◆ **INSTRUCTIONS FOR THE TASK**
Look through the material below and show every line with the word "stOk".

◆ **SUPPLIED MATERIAL**
-- ==== Sys2Proof/Machine/FaultCmd.lean ====
section
/-! DEFINITION. The commands of fault collection (chapter 18): causes, forces, acknowledgement and the W1C of status bits. -/

namespace Sys2Proof.Machine

open Sys2Proof

/-- Sources marked Event in R402. -/
def srcEvent (k : SrcIx) : Bool :=
  let v := k.val
  (0x28 ≤ v && v < 0x38) || (0x68 ≤ v && v < 0x6C) || (0x70 ≤ v && v < 0x74)

/-- The cause of a source becomes present or absent at its instance; a source whose rail or port is not defined has none (R401). -/
def Dev.faultRaise (d : Dev) (k : SrcIx) (inst : PhaseIx) (present : Bool) : Dev :=
  if d.sys.devState = .boot || !srcDefined k || !d.srcLives k then d
  else
    let i := if srcPerPhase k then inst else 0
    if srcEvent k then (if present then d.raiseEvent k i else d) else d.setCause k i present

def execFaultRaise (t : Nat) (k : SrcIx) (inst : PhaseIx) (present : Bool) (s : State) : Host.Outcome State Fault Refusal :=
  s.run t fun d => d.faultRaise k inst present

/-! ## Forces (R405, R419) -/

/-- The phase that a force of a source acts on. -/
def FaultMgr.finst (f : FaultMgr) (k : SrcIx) : PhaseIx :=
  if k = srcInterlock then f.finstIlk else if k = srcTripLatch then f.finstTrip
  else if k = srcIsnsCm then f.finstCm else if k = srcDline then f.finstDl else 0

/-- One force bit takes its written value; a rise is a fault unless the cause is present already. -/
def Dev.forceBit (d : Dev) (k : SrcIx) (on : Bool) : Dev :=
  if !srcDefined k || d.fault.src[k].force == on then d
  else
    let i := d.fault.finst k
    let had := d.causeOf k i
    let d := { d with fault := { d.fault with src := upd d.fault.src k fun f => { f with force := on, forcedInst := if on then i else f.forcedInst } } }
    if on && !had && !d.faultNow k i then
      { d with fault := { d.fault with seen := d.fault.seen ++ [{ src := k, inst := i, tick := d.clk.now, forced := true, detail := if k = srcInterlock then d.pwm[i].ilkDetail else [], tbu := d.clk.tbUncertain }] } }
    else d

/-- A WRITE of FAULT.FORCE[i]. -/
def Dev.writeForce (d : Dev) (i : Fin 8) (v : Word) : Dev × Byte :=
  ((List.finRange 32).foldl (fun d j => d.forceBit (Fin.ofNat 256 (32 * i.val + j.val)) (v.getLsbD j.val)) d, stOk)

def execFaultForce (t : Nat) (i : Fin 8) (v : Word) (s : State) : Host.Outcome State Fault Refusal := s.hostWrite t (.faultForce t i v) fun d => d.writeForce i v

/-! ## Acknowledgement and status (R404, R412) -/

/-- A W1C of FAULT.OPEN[r]. -/
def Dev.writeOpen (d : Dev) (r : RailIx) (v : Word) : Dev × Byte := (d.ackMask r v, stOk)

def execFaultAck (t : Nat) (r : RailIx) (v : Word) (s : State) : Host.Outcome State Fault Refusal := s.hostWrite t (.faultAck t r v) fun d => d.writeOpen r v

/-- A W1C of one status bit: it clears once no instance has its cause present, and not in the cycle that set it (R12, R402);
    FAULT_CLR fires. The flag says that it stayed. -/
def Dev.clearStatus (d : Dev) (k : SrcIx) : Dev × Bool :=
  if !d.fault.src[k].status then (d, false)
  else if d.anyCause k || d.bitSetNow (.status k) then (d, true)
  else
    (({ d with fault := { d.fault with src := upd d.fault.src k fun f => { f with status := false, reach := 0 } } }).event (0x0700 + k.val), false)

/-- A W1C of FAULT.STAT[i]. -/
def Dev.writeStat (d : Dev) (i : Fin 8) (v : Word) : Dev × Byte :=
  let (d, stayed) := ((List.finRange 32).filter fun j => v.getLsbD j.val).foldl (fun (a : Dev × Bool) j =>
    let (d, st) := a.1.clearStatus (Fin.ofNat 256 (32 * i.val + j.val))
    (d, a.2 || st)) (d, false)
  (d, if stayed then stCause else stOk)

end Sys2Proof.Machine
end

◆ **FINISHED TASK**
  ((List.finRange 32).foldl (fun d j => d.forceBit (Fin.ofNat 256 (32 * i.val + j.val)) (v.getLsbD j.val)) d, stOk)
def Dev.writeOpen (d : Dev) (r : RailIx) (v : Word) : Dev × Byte := (d.ackMask r v, stOk)
  (d, if stayed then stCause else stOk)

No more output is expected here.